• **WORK ITEM**: Restate the material below word for word, from its first line to its last.

-- THE DATA follows --

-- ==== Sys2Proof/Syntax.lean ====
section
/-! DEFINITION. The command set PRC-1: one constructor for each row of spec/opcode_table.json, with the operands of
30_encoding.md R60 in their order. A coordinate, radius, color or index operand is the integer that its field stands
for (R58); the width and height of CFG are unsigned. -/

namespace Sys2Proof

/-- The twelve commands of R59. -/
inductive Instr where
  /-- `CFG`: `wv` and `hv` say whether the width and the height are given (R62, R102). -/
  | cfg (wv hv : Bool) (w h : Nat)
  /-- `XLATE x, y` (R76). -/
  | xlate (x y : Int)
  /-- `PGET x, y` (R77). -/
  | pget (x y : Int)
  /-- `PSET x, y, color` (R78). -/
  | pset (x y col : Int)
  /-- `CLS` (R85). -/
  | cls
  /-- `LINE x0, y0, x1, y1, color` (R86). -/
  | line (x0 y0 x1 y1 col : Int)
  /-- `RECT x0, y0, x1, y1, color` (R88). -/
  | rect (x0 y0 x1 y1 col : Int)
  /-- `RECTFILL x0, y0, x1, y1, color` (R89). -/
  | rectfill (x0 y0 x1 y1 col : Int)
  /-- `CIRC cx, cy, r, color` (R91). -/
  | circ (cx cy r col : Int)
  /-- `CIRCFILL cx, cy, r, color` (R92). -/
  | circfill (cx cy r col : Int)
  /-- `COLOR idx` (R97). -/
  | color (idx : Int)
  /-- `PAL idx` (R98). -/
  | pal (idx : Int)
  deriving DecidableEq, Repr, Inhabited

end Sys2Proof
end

-- THE DATA concluded --

• **SOLVED EXERCISE**:
-- ==== Sys2Proof/Syntax.lean ====
section
/-! DEFINITION. The command set PRC-1: one constructor for each row of spec/opcode_table.json, with the operands of
30_encoding.md R60 in their order. A coordinate, radius, color or index operand is the integer that its field stands
for (R58); the width and height of CFG are unsigned. -/

namespace Sys2Proof

/-- The twelve commands of R59. -/
inductive Instr where
  /-- `CFG`: `wv` and `hv` say whether the width and the height are given (R62, R102). -/
  | cfg (wv hv : Bool) (w h : Nat)
  /-- `XLATE x, y` (R76). -/
  | xlate (x y : Int)
  /-- `PGET x, y` (R77). -/
  | pget (x y : Int)
  /-- `PSET x, y, color` (R78). -/
  | pset (x y col : Int)
  /-- `CLS` (R85). -/
  | cls
  /-- `LINE x0, y0, x1, y1, color` (R86). -/
  | line (x0 y0 x1 y1 col : Int)
  /-- `RECT x0, y0, x1, y1, color` (R88). -/
  | rect (x0 y0 x1 y1 col : Int)
  /-- `RECTFILL x0, y0, x1, y1, color` (R89). -/
  | rectfill (x0 y0 x1 y1 col : Int)
  /-- `CIRC cx, cy, r, color` (R91). -/
  | circ (cx cy r col : Int)
  /-- `CIRCFILL cx, cy, r, color` (R92). -/
  | circfill (cx cy r col : Int)
  /-- `COLOR idx` (R97). -/
  | color (idx : Int)
  /-- `PAL idx` (R98). -/
  | pal (idx : Int)
  deriving DecidableEq, Repr, Inhabited

end Sys2Proof
end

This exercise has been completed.